[Instructions for the task]
Among the entries that follow, the required portion opens with the line containing "NothingIsRefused asks for" and closes with the line containing "StepKeepsMemory: the test". Give that portion again exactly, and nothing else.
---
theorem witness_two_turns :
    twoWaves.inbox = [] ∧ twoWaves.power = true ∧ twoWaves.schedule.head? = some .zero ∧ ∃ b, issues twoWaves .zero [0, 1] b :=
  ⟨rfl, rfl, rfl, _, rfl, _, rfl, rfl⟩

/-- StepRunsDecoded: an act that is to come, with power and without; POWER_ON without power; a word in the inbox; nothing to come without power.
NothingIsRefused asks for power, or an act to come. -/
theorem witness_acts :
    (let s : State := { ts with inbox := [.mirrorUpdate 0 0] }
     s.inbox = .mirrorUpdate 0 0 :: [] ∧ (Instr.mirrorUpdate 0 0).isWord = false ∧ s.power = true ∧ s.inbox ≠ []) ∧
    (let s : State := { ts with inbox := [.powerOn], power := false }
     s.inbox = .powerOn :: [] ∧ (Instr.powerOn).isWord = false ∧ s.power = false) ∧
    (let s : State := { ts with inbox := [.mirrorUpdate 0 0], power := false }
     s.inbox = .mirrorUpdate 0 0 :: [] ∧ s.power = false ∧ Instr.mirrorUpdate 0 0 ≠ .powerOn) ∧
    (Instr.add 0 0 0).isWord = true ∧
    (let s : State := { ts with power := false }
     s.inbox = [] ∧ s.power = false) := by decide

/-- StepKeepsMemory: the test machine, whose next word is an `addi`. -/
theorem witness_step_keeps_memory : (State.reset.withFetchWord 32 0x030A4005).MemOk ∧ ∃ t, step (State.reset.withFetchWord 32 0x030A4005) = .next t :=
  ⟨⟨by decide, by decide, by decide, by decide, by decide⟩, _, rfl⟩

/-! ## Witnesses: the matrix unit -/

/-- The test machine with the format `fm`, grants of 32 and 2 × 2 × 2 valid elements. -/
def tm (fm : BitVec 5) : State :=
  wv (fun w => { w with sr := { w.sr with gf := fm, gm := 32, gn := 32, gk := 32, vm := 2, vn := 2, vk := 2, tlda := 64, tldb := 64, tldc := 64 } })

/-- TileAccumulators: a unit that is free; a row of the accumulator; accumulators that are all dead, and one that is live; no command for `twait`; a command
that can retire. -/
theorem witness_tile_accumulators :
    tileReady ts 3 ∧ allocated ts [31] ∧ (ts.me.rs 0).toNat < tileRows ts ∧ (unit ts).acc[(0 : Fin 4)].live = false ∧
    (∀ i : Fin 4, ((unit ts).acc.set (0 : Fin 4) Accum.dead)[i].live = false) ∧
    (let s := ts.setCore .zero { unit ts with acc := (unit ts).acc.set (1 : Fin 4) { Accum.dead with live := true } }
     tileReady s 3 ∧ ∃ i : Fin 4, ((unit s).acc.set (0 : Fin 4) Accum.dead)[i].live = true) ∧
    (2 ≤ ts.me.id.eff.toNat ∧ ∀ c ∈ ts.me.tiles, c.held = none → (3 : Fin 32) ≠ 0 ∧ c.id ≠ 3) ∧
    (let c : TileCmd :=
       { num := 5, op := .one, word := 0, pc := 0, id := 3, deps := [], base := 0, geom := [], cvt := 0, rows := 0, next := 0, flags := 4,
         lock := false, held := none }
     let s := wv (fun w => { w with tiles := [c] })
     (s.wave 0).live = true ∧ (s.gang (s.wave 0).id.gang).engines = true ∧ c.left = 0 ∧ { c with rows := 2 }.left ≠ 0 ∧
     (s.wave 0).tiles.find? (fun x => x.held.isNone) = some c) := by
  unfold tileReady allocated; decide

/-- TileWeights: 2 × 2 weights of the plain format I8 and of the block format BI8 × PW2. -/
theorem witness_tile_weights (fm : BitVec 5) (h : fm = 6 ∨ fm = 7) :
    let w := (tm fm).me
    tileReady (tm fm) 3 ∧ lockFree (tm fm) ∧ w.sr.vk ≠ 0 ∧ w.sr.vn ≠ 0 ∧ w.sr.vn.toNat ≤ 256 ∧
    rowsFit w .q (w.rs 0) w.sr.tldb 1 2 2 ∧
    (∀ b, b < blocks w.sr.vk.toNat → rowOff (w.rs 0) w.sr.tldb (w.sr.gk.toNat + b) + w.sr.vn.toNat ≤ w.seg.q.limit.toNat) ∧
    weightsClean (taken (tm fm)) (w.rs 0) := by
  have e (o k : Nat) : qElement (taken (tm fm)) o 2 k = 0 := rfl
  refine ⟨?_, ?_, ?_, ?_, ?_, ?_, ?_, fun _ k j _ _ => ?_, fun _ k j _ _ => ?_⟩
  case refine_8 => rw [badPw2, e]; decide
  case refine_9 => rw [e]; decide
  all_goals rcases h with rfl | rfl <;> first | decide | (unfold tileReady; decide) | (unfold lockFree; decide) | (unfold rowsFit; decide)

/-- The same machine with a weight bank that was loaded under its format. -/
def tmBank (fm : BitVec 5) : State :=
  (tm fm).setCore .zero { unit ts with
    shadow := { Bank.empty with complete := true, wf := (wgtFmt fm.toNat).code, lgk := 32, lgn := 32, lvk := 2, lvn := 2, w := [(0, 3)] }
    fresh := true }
---
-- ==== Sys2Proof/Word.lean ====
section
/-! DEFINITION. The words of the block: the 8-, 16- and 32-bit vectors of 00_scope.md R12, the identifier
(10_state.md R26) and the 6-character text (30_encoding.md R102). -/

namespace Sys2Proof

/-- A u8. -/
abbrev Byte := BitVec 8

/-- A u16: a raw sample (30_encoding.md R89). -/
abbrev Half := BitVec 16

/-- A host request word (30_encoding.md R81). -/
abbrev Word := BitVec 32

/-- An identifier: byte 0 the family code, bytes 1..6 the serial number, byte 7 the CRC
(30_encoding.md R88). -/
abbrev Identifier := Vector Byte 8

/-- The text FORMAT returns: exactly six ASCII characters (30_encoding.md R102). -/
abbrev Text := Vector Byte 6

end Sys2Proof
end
---
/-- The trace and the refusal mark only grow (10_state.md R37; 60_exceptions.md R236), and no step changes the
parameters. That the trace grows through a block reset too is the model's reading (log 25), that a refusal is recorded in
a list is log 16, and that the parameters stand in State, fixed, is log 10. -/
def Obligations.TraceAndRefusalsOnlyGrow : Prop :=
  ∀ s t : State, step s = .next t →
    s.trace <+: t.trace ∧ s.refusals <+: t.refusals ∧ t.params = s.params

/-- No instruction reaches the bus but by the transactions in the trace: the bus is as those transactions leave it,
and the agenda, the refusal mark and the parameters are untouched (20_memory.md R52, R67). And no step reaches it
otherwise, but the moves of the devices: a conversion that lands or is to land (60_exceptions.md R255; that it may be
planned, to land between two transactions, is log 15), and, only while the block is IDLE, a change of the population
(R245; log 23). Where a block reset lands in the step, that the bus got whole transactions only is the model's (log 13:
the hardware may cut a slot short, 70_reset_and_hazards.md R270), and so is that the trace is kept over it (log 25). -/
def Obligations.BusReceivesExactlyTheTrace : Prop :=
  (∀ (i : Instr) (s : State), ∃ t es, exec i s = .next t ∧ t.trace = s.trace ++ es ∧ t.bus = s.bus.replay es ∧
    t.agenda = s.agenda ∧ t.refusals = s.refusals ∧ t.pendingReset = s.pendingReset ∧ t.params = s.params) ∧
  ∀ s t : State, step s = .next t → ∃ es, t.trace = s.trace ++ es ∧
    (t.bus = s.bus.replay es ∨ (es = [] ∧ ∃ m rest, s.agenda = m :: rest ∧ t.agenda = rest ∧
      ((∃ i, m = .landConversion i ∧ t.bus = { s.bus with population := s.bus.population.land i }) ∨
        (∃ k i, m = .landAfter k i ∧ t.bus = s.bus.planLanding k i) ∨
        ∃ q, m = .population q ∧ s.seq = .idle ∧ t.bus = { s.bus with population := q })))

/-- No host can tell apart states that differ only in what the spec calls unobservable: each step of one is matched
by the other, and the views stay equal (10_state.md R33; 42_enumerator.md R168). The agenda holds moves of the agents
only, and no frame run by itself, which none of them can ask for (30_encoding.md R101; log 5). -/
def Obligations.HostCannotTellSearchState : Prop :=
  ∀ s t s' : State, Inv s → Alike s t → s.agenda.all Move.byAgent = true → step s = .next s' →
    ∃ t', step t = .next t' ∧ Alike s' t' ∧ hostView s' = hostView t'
---
[Task output]
NothingIsRefused asks for power, or an act to come. -/
theorem witness_acts :
    (let s : State := { ts with inbox := [.mirrorUpdate 0 0] }
     s.inbox = .mirrorUpdate 0 0 :: [] ∧ (Instr.mirrorUpdate 0 0).isWord = false ∧ s.power = true ∧ s.inbox ≠ []) ∧
    (let s : State := { ts with inbox := [.powerOn], power := false }
     s.inbox = .powerOn :: [] ∧ (Instr.powerOn).isWord = false ∧ s.power = false) ∧
    (let s : State := { ts with inbox := [.mirrorUpdate 0 0], power := false }
     s.inbox = .mirrorUpdate 0 0 :: [] ∧ s.power = false ∧ Instr.mirrorUpdate 0 0 ≠ .powerOn) ∧
    (Instr.add 0 0 0).isWord = true ∧
    (let s : State := { ts with power := false }
     s.inbox = [] ∧ s.power = false) := by decide

/-- StepKeepsMemory: the test machine, whose next word is an `addi`. -/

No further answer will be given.